Subdivide multi segmented Cubic Bezier spline

Question

First of let me apologies for a bad English and probably not very straight forward question, as I am not really sure how to call it.

I have a multi segmented Cubic Bezier curve In After Effects, it is is defined by 5 vertices with IN & OUT tangents. My task is to subdivide it into N small linear chunks in Java Script.

EDIT submited more info. Given a multi segmented Cubic Bezier spline defined by 5 points with In & Out tangents, I need to get a linear representation of it. Where N is number of linear segments, defined by user.

Cubic Bezier Spline:

Segment1: P0, P0out, P1in, P1;
Segment2: P1, P1out, P2in, P2;
Segment3: P2, P2out, P3in, P3;
Segment4: P3, P3out, P4in, P4;

Expected output:

N = 1: linear spline with 2 anchors representing entire shape;
N = 2: linear spline with 3 anchors representing entire shape;
N = 3: linear spline with 4 anchors representing entire shape;
N = 4: linear spline with 5 anchors representing entire shape;
...
N = 8: linear spline with 9 anchors representing entire shape;

distance(L0,L1) = distance(L1,L2) = distance(L2,L3) = ... = distance(L-n, Ln)

In example image I use 4-segmented spline, where segment length is equal to one another - this is just easier to draw to explain my task. But in real project those segments will not be equal, and there will be more then 4 segments total.

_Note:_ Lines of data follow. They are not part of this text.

-- ==== Sys2Proof/Laws/KeepsWork.lean ====
section
/-! SUPPORT. One `Keeps` lemma for each operation of slots, reductions, collectives, steps and jobs. -/
namespace Sys2Proof.Machine

open Sys2Proof

theorem postK_keeps (m : BitVec 64) (s0 x0 : State) (n k : Nat) (hm : m &&& 0x200002#64 = 0#64) (h : Keeps m s0 x0) :
    Keeps m s0 (postK x0 n k) := by
  unfold postK
  try dsimp only
  repeat' first
    | (with_reducible first
        | assumption | apply keeps_ite | apply ctrAdd_keeps | apply setJob_keeps)
    | exact maskSub hm (by decide) | dsimp only | split | intro _

theorem autoPost_keeps (m : BitVec 64) (s0 x0 : State) (n k : Nat) (hm : m &&& 0x200002#64 = 0#64) (h : Keeps m s0 x0) :
    Keeps m s0 (autoPost x0 n k) := by
  unfold autoPost
  repeat' first
    | (with_reducible first
        | assumption | apply keeps_ite | apply postK_keeps)
    | exact maskSub hm (by decide) | split | intro _

theorem postSome_keeps (m : BitVec 64) (s0 : State) (x0 : Nat) (x1 : State) (x2 : Nat) (hm : m &&& 0x200002#64 = 0#64)
     (h : Keeps m s0 x1) :
    Keeps m s0 (postSome x0 x1 x2).2 := by
  induction x0 generalizing x1 x2 with
  | zero =>
    unfold postSome
    try dsimp only
    repeat' first
      | (with_reducible first
          | assumption | apply keeps_ite | apply keeps_ite_fst | apply keeps_ite_snd
          | apply postK_keeps | refine keeps_of_snd (by assumption) ?_ | refine keeps_of_fst (by assumption) ?_)
      | exact maskSub hm (by decide) | dsimp only | split | intro _
  | succ k ih =>
    unfold postSome
    try dsimp only
    repeat' first
      | (with_reducible first
          | assumption | apply ih | apply keeps_ite | apply keeps_ite_fst | apply keeps_ite_snd
          | apply postK_keeps | refine keeps_of_snd (by assumption) ?_ | refine keeps_of_fst (by assumption) ?_)
      | exact maskSub hm (by decide) | dsimp only | split | intro _

theorem queueTrigEvent_keeps (m : BitVec 64) (s0 x0 : State) (sid t tag value : Nat) (x : Session)
     (hm : m &&& 0x10008000002#64 = 0#64) (h : Keeps m s0 x0) :
    Keeps m s0 (queueTrigEvent x0 sid t tag value x) := by
  unfold queueTrigEvent
  try dsimp only
  repeat' first
    | (with_reducible first
        | assumption | apply keeps_ite | apply setSession_keeps | apply sendMsg_keeps)
    | exact maskSub hm (by decide) | dsimp only | split
    | (intro q hq; cases q <;> first | exact absurd hq (maskOff hm (by decide)) | with_reducible rfl)
    | exact fun _ => ⟨List.prefix_rfl, id⟩ | exact fun _ => ⟨List.prefix_rfl, fun _ => rfl⟩
    | exact fun g => absurd g (maskOff hm (by decide)) | (fail_if_no_progress with_reducible apply keeps_frame) | intro _

theorem sendTrigEvent_keeps (m : BitVec 64) (s0 x0 : State) (t : Nat) (hm : m &&& 0x10008000002#64 = 0#64)
     (h : Keeps m s0 x0) :
    Keeps m s0 (sendTrigEvent x0 t) := by
  unfold sendTrigEvent
  repeat' first
    | (with_reducible first
        | assumption | apply keeps_ite | apply keeps_foldl | apply queueTrigEvent_keeps
        | refine keeps_of_snd (by assumption) ?_ | refine keeps_of_fst (by assumption) ?_)
    | exact maskSub hm (by decide) | dsimp only | split | intro _

theorem trigAfter_keeps (m : BitVec 64) (s0 x0 : State) (t : Nat) (hm : m &&& 0x1#64 = 0#64) (h : Keeps m s0 x0) :
    Keeps m s0 (trigAfter x0 t) := by
  unfold trigAfter
  try dsimp only
  repeat' first
    | (with_reducible first
        | assumption | apply keeps_ite | apply fset_keeps | apply wr_keeps)
    | exact maskSub hm (by decide) | dsimp only | split | intro _

theorem trigPost_keeps (m : BitVec 64) (s0 x0 : State) (t count : Nat) (hm : m &&& 0x1200003#64 = 0#64) (h : Keeps m s0 x0) :
    Keeps m s0 (trigPost x0 t count) := by
  unfold trigPost
  try dsimp only
  repeat' first
    | (with_reducible first
        | assumption | apply keeps_ite | apply keeps_ite_fst | apply keeps_ite_snd
        | apply postSome_keeps | apply trigAfter_keeps | apply fset_keeps | refine keeps_of_snd (by assumption) ?_
        | refine keeps_of_fst (by assumption) ?_)
    | exact maskSub hm (by decide) | dsimp only | split
    | (intro q hq; cases q <;> first | exact absurd hq (maskOff hm (by decide)) | with_reducible rfl)
    | exact fun _ => ⟨List.prefix_rfl, id⟩ | exact fun _ => ⟨List.prefix_rfl, fun _ => rfl⟩
    | exact fun g => absurd g (maskOff hm (by decide)) | (fail_if_no_progress with_reducible apply keeps_frame) | intro _

theorem fireOnce_keeps (m : BitVec 64) (s0 : State) (adv : State → Nat → Nat → State) (x1 : State) (t : Nat)
     (hm : m &&& 0x10009200003#64 = 0#64) (hadv : ∀ y0 y1 y2, Keeps m s0 y0 → Keeps m s0 (adv y0 y1 y2)) (h : Keeps m s0 x1) :
    Keeps m s0 (fireOnce adv x1 t) := by
  unfold fireOnce
  try dsimp only
  repeat' first
    | (with_reducible first
        | assumption | apply keeps_ite | apply ctrAdd_keeps | apply fieldSat_keeps
        | apply trigPost_keeps | apply trigAfter_keeps | apply sendTrigEvent_keeps | apply hadv)
    | exact maskSub hm (by decide) | dsimp only | split | intro _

I have looked at de Casteljau method, but as I can understand, it works with one segment spline. My math skills are dusty, so I am not really sure if I can use de Casteljau in my example.

Answer 1

This is conceptually straight forward, although it might involve quite a bit of code for reasons explained a little later on. What you're trying to do is flatten a (cubic) poly-Bezier, so let's start with that:

Individual cubic Bezier curves are generated by four points: a start point, a control point that determines the tangent at the start point, an end point, and a control point that determines the tangent at the end point. The curve, then, is a plot of the cubic Bezier function:

Bx(t) = p1.x × (1-t)³ + 2 × p2.x × (1-t)² × t + 2 × p3.x × (1-t) × t² + p4.x × t³
By(t) = p1.y × (1-t)³ + 2 × p2.y × (1-t)² × t + 2 × p3.y × (1-t) × t² + p4.y × t³

A single Bezier curve is plotted over the interval t=[0,1], so a poly-Bezier of N segments is plotted over a total interval N × [0,1].

First, the simple case: simple flattening. Bezier curves are non-linear curves and so let's first not bother to enforce "same length for each of the line segments". Given an N-segment poly-Bezier:

S = number of segments we want
points = empty list
for (s = 0):(s = S):(step = S/N):
  v = s * step
  segmentid = floor(v)
  segment = polycurve.segments[segmentid] 
  t = v % 1
  points.push(
    segment.pointAt(t)
  )

We now have all the points we need, and we just connect them with lines. Done.

However, Bezier curves are non-linear curves, so flattening in this way does not yield equidistant segments in the slightest. If we want to do that, we need to work with distance along the curve rather than t values.

S = number of segments we want
points = empty list
for (s = 0):(s = S):(step = S/N):
  v = s * step
  segmentid = floor(v)
  segment = polycurve.segments[segmentid]
  distanceRatio = v % 1
  t = segment.getTforDistanceRatio(distanceRatio)
  points.push(
    segment.pointAt(t)
  )

This will work exactly as you want, but getTforDistanceRatio is the hard part, because what we're doing here is reparameterizing the curve for distance, rather than time, and that is a very hard mathematical problem (for which no general symbolic solution exists). The cheapest way to do this is using a Lookup Table (LUT), which is explained in the link above, for "distance along the curve".

Answer 2

The de Casteljau method is used to compute a point on the Bezier curve and also obtain the control points for the two subdivided curves in the process. So, yes you should be able to use de Cateljau method to evaluate as many points as you want on a Bezier curve if you know the control points.

From the picture you show and the fact that your "cubic Bezier spline" takes in/out tangents as input, I think your spline is actually "cubic Hermite spline", in which each segment is indeed a cubic Bezier curve. You can convert each segment of your spline to a cubic Bezier curve, then use de Cateljau method to evaluate as many points as you want, then connect these points by straight lines.